By Charles A. Wry, Jr.

Updated April 2011

Founders of a new business generally realize early on that they need to conduct the business through some kind of legal entity to limit their personal liabilities for the debts and obligations the business generates. Often, the three entity types from which the founders must choose are the “C” corporation, the “S” corporation and the limited liability company (or “LLC”). While all three entity types insulate the founders from personal liability, the differences among the three types for tax purposes are substantial. A C corporation, on the one hand, reports and pays tax on its income separately from its owners. The income or loss of an S corporation or LLC, on the other hand, generally is reported by the owners on their personal returns. The choice, therefore, is often tax-driven and requires an analysis of how the founders expect to profit from the business.

The C Corporation

Some Basics. A C corporation reports and pays taxes on its income. Because any income (including gain from an asset sale) that a C corporation distributes to its shareholders is taxable again in the hands of the shareholders, distributed income of a C corporation can be subject to tax at higher effective rates than those applicable to the distributed income of an S corporation or LLC.1 The losses of a C corporation are also reported by the corporation rather than by its shareholders. With limited exceptions, owners report any losses of their investments as capital losses only when they dispose of their shares. Individuals may use capital losses to offset only capital gains and small amounts of ordinary income (and may carry unused capital losses forward but not back).

Factors Favoring the C Corporation. While the potential for double taxation is a serious concern, a number of factors may favor the C corporation. Those factors include the following:

When a C Corporation Makes Sense. Founders should consider the C corporation if they intend to grow their business for a public offering or sale by (i) obtaining venture capital financing and (ii) motivating employees and consultants with equity. The primary risk to forming the business as a C corporation is the potential for double taxation if the business becomes a “cash cow” or if an acquiror wants to buy the assets of the business in a taxable transaction. Sometimes, founders of a business with this type of plan want to take a “wait and see” approach to preserve their ability (i) to sell assets without double tax and at individual capital gain rates and (ii) to report early stage losses (subject to applicable “passive activity loss,” “at risk” and other limitations) on their personal returns.
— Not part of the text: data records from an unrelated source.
theorem noteAttempt_frame (n : Nat) (l : Ladder) (s : State) : (noteAttempt n l s).frame = s.frame := by
  unfold noteAttempt
  repeat' (first | simp only [drawn_frame, putVectors_frame, frame_mk, frame_eta, apply_ite State.frame, ite_self]
                 | (intro _) | (split) | rfl)

theorem ladderDown_keeps (n : Nat) (l : Ladder) (s : State) : Keeps s.frame (ladderDown n l s).frame := by
  unfold ladderDown
  repeat' (first | with_reducible exact Keeps.refl _ | dsimp only | with_reducible apply Keeps.ite ?_ ?_
                 | with_reducible apply Keeps.trans ?_ (Keeps.of_eq (toRetry_frame ..))
                 | with_reducible apply Keeps.trans ?_ (Keeps.of_eq (histNote_frame ..))
                 | with_reducible apply Keeps.trans ?_ (Keeps.of_eq (noteAttempt_frame ..))
                 | with_reducible apply Keeps.trans ?_ (Keeps.of_eq (putLadder_frame ..))
                 | with_reducible apply Keeps.trans ?_ (Keeps.of_eq (softEnter_frame ..))
                 | with_reducible apply Keeps.trans ?_ (afterRetry_keeps ..)
                 | with_reducible apply Keeps.trans ?_ (toRecon_keeps ..)
                 | with_reducible apply Keeps.trans ?_ (ladderFails_keeps ..) | (intro _)
                 | simp only [toRetry_frame, histNote_frame, noteAttempt_frame, putLadder_frame, softEnter_frame,
                     frame_mk, frame_eta, apply_ite State.frame, ite_self]
                 | with_reducible refine Keeps.trans ?_ (eachOf_keeps _ _ _ ?_)
                 | with_reducible refine Keeps.trans ?_ (foldl_keeps _ _ _ ?_) | (split))

theorem learnFrom_frame (n : Nat) (l : Ladder) (s : State) : (learnFrom n l s).frame = s.frame := by
  unfold learnFrom
  repeat' (first | simp only [frame_mk, frame_eta, apply_ite State.frame, ite_self] | (intro _) | (split) | rfl)

theorem servedByRecon_frame (l : Ladder) (s : State) : (servedByRecon l s).frame = s.frame := by
  unfold servedByRecon
  repeat' (first | simp only [setDue_frame, frame_mk, frame_eta, apply_ite State.frame, ite_self] | (intro _) | (split)
                 | rfl)

theorem countStep_keeps (n : Nat) (l : Ladder) (byRecon : Bool) (corrected : Nat) (s : State) : Keeps s.frame (countStep
    n l byRecon corrected s).frame := by
  unfold countStep
  repeat' (first | with_reducible exact Keeps.refl _ | dsimp only | with_reducible apply Keeps.ite ?_ ?_
                 | with_reducible apply Keeps.trans ?_ (Keeps.of_eq (servedByRecon_frame ..))
                 | with_reducible apply Keeps.trans ?_ (Keeps.of_eq (measureBlock_frame ..))
                 | with_reducible apply Keeps.trans ?_ (Keeps.of_eq (healthAdd_frame ..))
                 | with_reducible apply Keeps.trans ?_ (Keeps.of_eq (count_frame ..))
                 | with_reducible apply Keeps.trans ?_ (Keeps.of_eq (wordReads_frame ..))
                 | with_reducible apply Keeps.trans ?_ (Keeps.of_eq (leaveHard_frame ..))
                 | with_reducible apply Keeps.trans ?_ (Keeps.of_eq (histNote_frame ..))
                 | with_reducible apply Keeps.trans ?_ (Keeps.of_eq (learnFrom_frame ..))
                 | with_reducible apply Keeps.trans ?_ (marginNote_keeps ..)
                 | with_reducible apply Keeps.trans ?_ (corrected_keeps ..) | (intro _)
                 | simp only [servedByRecon_frame, measureBlock_frame, healthAdd_frame, count_frame, wordReads_frame,
                     leaveHard_frame, histNote_frame, learnFrom_frame, frame_mk, frame_eta, apply_ite State.frame, ite_self]
                 | with_reducible refine Keeps.trans ?_ (eachOf_keeps _ _ _ ?_)
                 | with_reducible refine Keeps.trans ?_ (foldl_keeps _ _ _ ?_) | (split))

end Sys2Proof.Machine
end

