theorem execGetFeatures_keeps (slot : SlotNo) (s : State) : ∃ t, execGetFeatures slot s = .next t ∧ Keeps s.frame t.frame := by
  refine ⟨_, rfl, ?_⟩
  repeat' (first | with_reducible exact Keeps.refl _ | dsimp only
                 | with_reducible apply Keeps.trans ?_ (Keeps.of_eq (begin_frame ..))
                 | with_reducible apply Keeps.trans ?_ (Keeps.of_eq (withCmd_frame (hf := ?_) ..)) | (intro _)
                 | simp only [emit_frame, finishCmd_frame, apply_ite State.frame, ite_self])

theorem execAsyncEventRequest_keeps (slot : SlotNo) (s : State) : ∃ t, execAsyncEventRequest slot s = .next t ∧ Keeps s.frame
    t.frame := by
  refine ⟨_, rfl, ?_⟩
  repeat' (first | with_reducible exact Keeps.refl _ | dsimp only
                 | with_reducible apply Keeps.trans ?_ (Keeps.of_eq (begin_frame ..))
                 | with_reducible apply Keeps.trans ?_ (Keeps.of_eq (withCmd_frame (hf := ?_) ..)) | (intro _)
                 | simp only [putCtrl_frame, finishCmd_frame, apply_ite State.frame] | (split))

theorem execKeepAlive_keeps (slot : SlotNo) (s : State) : ∃ t, execKeepAlive slot s = .next t ∧ Keeps s.frame t.frame := by
  refine ⟨_, rfl, ?_⟩
  repeat' (first | with_reducible exact Keeps.refl _ | with_reducible apply Keeps.trans ?_ (Keeps.of_eq (begin_frame ..))
                 | with_reducible apply Keeps.trans ?_ (Keeps.of_eq (withCmd_frame (hf := ?_) ..)) | (intro _)
                 | simp only [finishCmd_frame])

theorem execApstTimer_keeps (ctrl : CtrlId) (s : State) : ∃ t, execApstTimer ctrl s = .next t ∧ Keeps s.frame t.frame := by
  refine ⟨_, rfl, ?_⟩
  repeat' (first | with_reducible exact Keeps.refl _ | dsimp only | with_reducible apply Keeps.ite ?_ ?_
                 | with_reducible apply Keeps.trans ?_ (Keeps.of_eq (begin_frame ..))
                 | with_reducible apply Keeps.trans ?_ (Keeps.of_eq (takePs_frame ..)) | (split))

theorem execFallowEntryDone_keeps (s : State) : ∃ t, execFallowEntryDone s = .next t ∧ Keeps s.frame t.frame := by
  refine ⟨_, rfl, ?_⟩
  repeat' (first | with_reducible exact Keeps.refl _ | dsimp only
                 | with_reducible apply Keeps.trans ?_ (Keeps.of_eq (begin_frame ..))
                 | with_reducible apply Keeps.trans ?_ (Keeps.of_eq (wr_frame ..)) | with_reducible apply Keeps.ite ?_ ?_
                 | (intro _) | simp only [begin_frame, wr_frame, frame_mk, frame_eta, apply_ite State.frame, ite_self]
                 | with_reducible refine Keeps.trans ?_ (eachOf_keeps _ _ _ ?_)
                 | with_reducible refine Keeps.trans ?_ (foldl_keeps _ _ _ ?_) | (split))

theorem execFallowExitDone_keeps (s : State) : ∃ t, execFallowExitDone s = .next t ∧ Keeps s.frame t.frame := by
  refine ⟨_, rfl, ?_⟩
  repeat' (first | with_reducible exact Keeps.refl _ | dsimp only
                 | with_reducible apply Keeps.trans ?_ (Keeps.of_eq (begin_frame ..))
                 | with_reducible apply Keeps.trans ?_ (Keeps.of_eq (unpark_frame ..))
                 | with_reducible apply Keeps.ite ?_ ?_ | (intro _)
                 | simp only [begin_frame, unpark_frame, frame_mk, frame_eta, apply_ite State.frame, ite_self]
                 | with_reducible refine Keeps.trans ?_ (eachOf_keeps _ _ _ ?_)
                 | with_reducible refine Keeps.trans ?_ (foldl_keeps _ _ _ ?_) | (split))

theorem execReservationRegister_keeps (slot : SlotNo) (crkey nrkey : Nat) (s : State) : ∃ t, execReservationRegister slot
    crkey nrkey s = .next t ∧ Keeps s.frame t.frame := by
  refine ⟨_, rfl, ?_⟩
  repeat' (first | with_reducible exact Keeps.refl _ | dsimp only
                 | with_reducible apply Keeps.trans ?_ (Keeps.of_eq (begin_frame ..))
                 | with_reducible apply Keeps.trans ?_ (Keeps.of_eq (resvCmd_frame (hf := ?_) ..)) | (intro _)
                 | simp only [finishCmd_frame, resvNote_frame, resvDone_frame, apply_ite
                 State.frame, ite_self])
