theorem execCalData_keeps (link : Link) (tag : Fin 128) (row : CalRow) (s : State) : ∃ t, execCalData link tag row s = .next
    t ∧ Keeps s.frame t.frame := by
  refine ⟨_, rfl, ?_⟩
  repeat' (first | with_reducible exact Keeps.refl _ | dsimp only | with_reducible apply Keeps.ite ?_ ?_
                 | with_reducible apply Keeps.trans ?_ (Keeps.of_eq (begin_frame ..))
                 | with_reducible apply Keeps.trans ?_ (Keeps.of_eq (peatRecord_frame ..))
                 | with_reducible apply Keeps.trans ?_ (Keeps.of_eq (freeRsp_frame ..))
                 | with_reducible apply Keeps.trans ?_ (Keeps.of_eq (lastPacket_frame ..))
                 | simp only [frame_mk, frame_eta] | (split))

theorem execMarkData_keeps (link : Link) (tag : Fin 128) (bitmap : Nat) (s : State) : ∃ t, execMarkData link tag bitmap
    s = .next t ∧ Keeps s.frame t.frame := by
  refine ⟨_, rfl, ?_⟩
  repeat' (first | with_reducible exact Keeps.refl _ | dsimp only
                 | with_reducible apply Keeps.trans ?_ (Keeps.of_eq (freeRsp_frame ..))
                 | with_reducible apply Keeps.trans ?_ (Keeps.of_eq (begin_frame ..))
                 | with_reducible apply Keeps.trans ?_ (Keeps.of_eq (putBlock_frame ..))
                 | with_reducible apply Keeps.trans ?_ (Keeps.of_eq (lastPacket_frame ..))
                 | with_reducible apply Keeps.trans ?_ (barBlock_keeps ..) | with_reducible apply Keeps.ite ?_ ?_
                 | (intro _)
                 | simp only [freeRsp_frame, begin_frame, putBlock_frame, lastPacket_frame, frame_mk, frame_eta,
                     apply_ite State.frame, ite_self] | with_reducible refine Keeps.trans ?_ (eachOf_keeps _ _ _ ?_)
                 | with_reducible refine Keeps.trans ?_ (foldl_keeps _ _ _ ?_) | (split))

theorem execEventPacket_keeps (link : Link) (opc code : BitVec 8) (die : Fin 32) (s : State) : ∃ t, execEventPacket link
    opc code die s = .next t ∧ Keeps s.frame t.frame := by
  refine ⟨_, rfl, ?_⟩
  repeat' (first | with_reducible exact Keeps.refl _ | dsimp only
                 | with_reducible apply Keeps.trans ?_ (Keeps.of_eq (freeRsp_frame ..))
                 | with_reducible apply Keeps.trans ?_ (Keeps.of_eq (begin_frame ..))
                 | with_reducible apply Keeps.trans ?_ (Keeps.of_eq (peatRecord_frame ..))
                 | with_reducible apply Keeps.trans ?_ (Keeps.of_eq (setOver_frame ..))
                 | with_reducible apply Keeps.trans ?_ (loseDie_keeps ..) | with_reducible apply Keeps.ite ?_ ?_
                 | (intro _)
                 | simp only [freeRsp_frame, begin_frame, peatRecord_frame, setOver_frame, frame_mk, frame_eta, apply_ite
                     State.frame, ite_self] | with_reducible refine Keeps.trans ?_ (eachOf_keeps _ _ _ ?_)
                 | with_reducible refine Keeps.trans ?_ (foldl_keeps _ _ _ ?_) | (split))

theorem execTelemetryTimeout_keeps (link : Link) (s : State) : ∃ t, execTelemetryTimeout link s = .next t ∧ Keeps s.frame
    t.frame := by
  refine ⟨_, rfl, ?_⟩
  repeat' (first | with_reducible exact Keeps.refl _ | dsimp only | with_reducible apply Keeps.ite ?_ ?_
                 | with_reducible apply Keeps.trans ?_ (Keeps.of_eq (begin_frame ..))
                 | with_reducible apply Keeps.trans ?_ (Keeps.of_eq (putLink_frame ..))
                 | with_reducible apply Keeps.trans ?_ (Keeps.of_eq (peatRecord_frame ..))
                 | with_reducible apply Keeps.trans ?_ (Keeps.of_eq (sendPacket_frame ..)))

theorem execPllGroupUnlock_keeps (group : Fin 16) (s : State) : ∃ t, execPllGroupUnlock group s = .next t ∧ Keeps s.frame
    t.frame := by
  refine ⟨_, rfl, ?_⟩
  repeat' (first | with_reducible exact Keeps.refl _ | with_reducible apply Keeps.trans ?_ (Keeps.of_eq (begin_frame ..))
                 | with_reducible apply Keeps.trans ?_ (Keeps.of_eq (groupLost_frame ..)))

theorem execPllGroupRelock_keeps (group : Fin 16) (s : State) : ∃ t, execPllGroupRelock group s = .next t ∧ Keeps
    s.frame t.frame := by
  refine ⟨_, rfl, ?_⟩
  repeat' (first | with_reducible exact Keeps.refl _ | dsimp only
                 | with_reducible apply Keeps.trans ?_ (Keeps.of_eq (begin_frame ..))
                 | with_reducible apply Keeps.trans ?_ (Keeps.of_eq (wr_frame ..))
                 | with_reducible apply Keeps.trans ?_ (Keeps.of_eq (glbRefresh_frame ..))
                 | with_reducible apply Keeps.trans ?_ (Keeps.of_eq (seamRetrain_frame ..))
                 | with_reducible apply Keeps.trans ?_ (Keeps.of_eq (groupsNote_frame ..))
                 | with_reducible apply Keeps.ite ?_ ?_ | (intro _)
                 | refine Keeps.trans ?_ (Keeps.of_eq (eachOf_frame _ _ _ ?_))
                 | simp only [begin_frame, wr_frame, glbRefresh_frame, seamRetrain_frame, groupsNote_frame, frame_mk,
                     frame_eta, apply_ite State.frame, ite_self] | (split))

theorem execSeamRetrainWrite_keeps (_path : AccessPath) (link : Link) (s : State) : ∃ t, execSeamRetrainWrite _path link s =
    .next t ∧ Keeps s.frame t.frame := by
  refine ⟨_, rfl, ?_⟩
  repeat' (first | with_reducible exact Keeps.refl _ | with_reducible apply Keeps.trans ?_ (Keeps.of_eq (begin_frame ..))
                 | with_reducible apply Keeps.trans ?_ (Keeps.of_eq (seamRetrainAsk_frame ..)))

theorem execSeamEnableWrite_keeps (path : AccessPath) (link : Link) (enable : Bool) (s : State) : ∃ t, execSeamEnableWrite
    path link enable s = .next t ∧ Keeps s.frame t.frame := by
  refine ⟨_, rfl, ?_⟩
  repeat' (first | with_reducible exact Keeps.refl _ | with_reducible apply Keeps.ite ?_ ?_
                 | with_reducible apply Keeps.trans ?_ (seamEnable_keeps ..)
                 | with_reducible apply Keeps.trans ?_ (Keeps.of_eq (begin_frame ..))
                 | with_reducible apply Keeps.trans ?_ (Keeps.of_eq (accessViolation_frame ..)))

theorem execBankSwitch_keeps (fen : Fen) (s : State) : ∃ t, execBankSwitch fen s = .next t ∧ Keeps s.frame t.frame := by
  refine ⟨_, rfl, ?_⟩
  repeat' (first | with_reducible exact Keeps.refl _ | with_reducible apply Keeps.ite ?_ ?_
                 | with_reducible apply Keeps.trans ?_ (Keeps.of_eq (begin_frame ..))
                 | with_reducible apply Keeps.trans ?_ (Keeps.of_eq (flipBank_frame ..)))

theorem execPendingClear_keeps (fen : Fen) (s : State) : ∃ t, execPendingClear fen s = .next t ∧ Keeps s.frame t.frame := by
  refine ⟨_, rfl, ?_⟩
  repeat' (first | with_reducible exact Keeps.refl _ | with_reducible apply Keeps.ite ?_ ?_
                 | with_reducible apply Keeps.trans ?_ (Keeps.of_eq (wr_frame _ _ _ _))
                 | with_reducible apply Keeps.trans ?_ (Keeps.of_eq (begin_frame ..))
                 | with_reducible apply Keeps.trans ?_ (Keeps.of_eq (ucodeNote_frame ..))
                 | with_reducible apply Keeps.trans ?_ (Keeps.of_eq (restoreNote_frame ..)))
The “wait and see” approach may be better served by using an LLC as the interim entity because, among other things, stock received by the founders when they convert their LLC to a C corporation can be qualified small business stock.

The S Corporation

Some Basics. The income and, subject to certain limitations, losses of an S corporation are reported by the corporation’s shareholders in proportion to their shareholdings. Thus, the use of an S corporation usually avoids the double taxation of distributed earnings characteristic of the C corporation.5 Distributions of “tax-paid” S corporation income are not subject to further taxation in the hands of the shareholders. Unfortunately, due to qualification requirements, the S corporation is not always available as an option. Among the more onerous qualification requirements are that the corporation (i) have only a single class of stock (differences solely in voting rights are permissible) and (ii) have 100 or fewer shareholders (all of whom must be U.S. resident individuals, estates or certain types of trusts, qualified retirement plan trusts or charitable organizations).6

Factors Favoring the S Corporation. Often, founders must first decide between a C corporation, on the one hand, and an S corporation or an LLC, on the other (that is, between a taxable entity and a non-taxable, or “pass-through,” entity). Then, once the founders have ruled out the C corporation (usually because they suspect that their returns may take the form of periodic distributions of operating income or a distribution of the proceeds of a sale of the assets of the business), they must decide between the S corporation and the LLC. Among the factors that may favor the S corporation over the LLC are the following:

When an S Corporation Makes Sense. Founders should consider the S corporation if they want a simple arrangement that will avoid double taxation while (i) preserving their ability to sell the business for stock of an acquiror on a non-taxable basis, (ii) maintaining their ability to motivate employees and consultants by granting ISOs and (iii) minimizing employment taxes.

The LLC

Some Basics. Unless an LLC elects to be treated as a C corporation, it is treated as a partnership (or, if it has only a single owner, as a sole proprietorship) for tax purposes. Because the income and, subject to certain limitations, losses of an LLC are reported by the LLC’s owners (referred to as “members”) in accordance with their agreement, the LLC also avoids the double taxation issues presented by a C corporation. While an LLC is far more flexible than an S corporation in many respects, the added flexibility often comes at the price of added complexity.8

Factors Favoring the LLC. Among the factors that may favor the LLC over the S corporation are the following:

When an LLC Makes Sense. Founders should consider the LLC if they want to avoid the double taxation of distributed corporate earnings (or any taxation on in-kind distributions) while preserving their ability to issue interests of multiple classes (providing holders with different economic rights and preferences) or to owners who could not qualify as S corporation shareholders. The LLC is also the best choice when the founders want to use a pass-through entity on an interim basis without precluding the ultimate treatment of their interests in the business as qualified small business stock. The LLC may also be better suited than the C corporation or the S corporation to activities involving investments in assets such as real estate or securities.

Conclusion

In conclusion, a C corporation may be the best choice if the founders intend to reap their profits by selling their shares after growing the business using venture capital financing and equity incentives to personnel. If the founders anticipate reaping their profits in the form of distributions of income from the business (including gain from an exit structured as an asset sale), however, they should consider using an S corporation or an LLC.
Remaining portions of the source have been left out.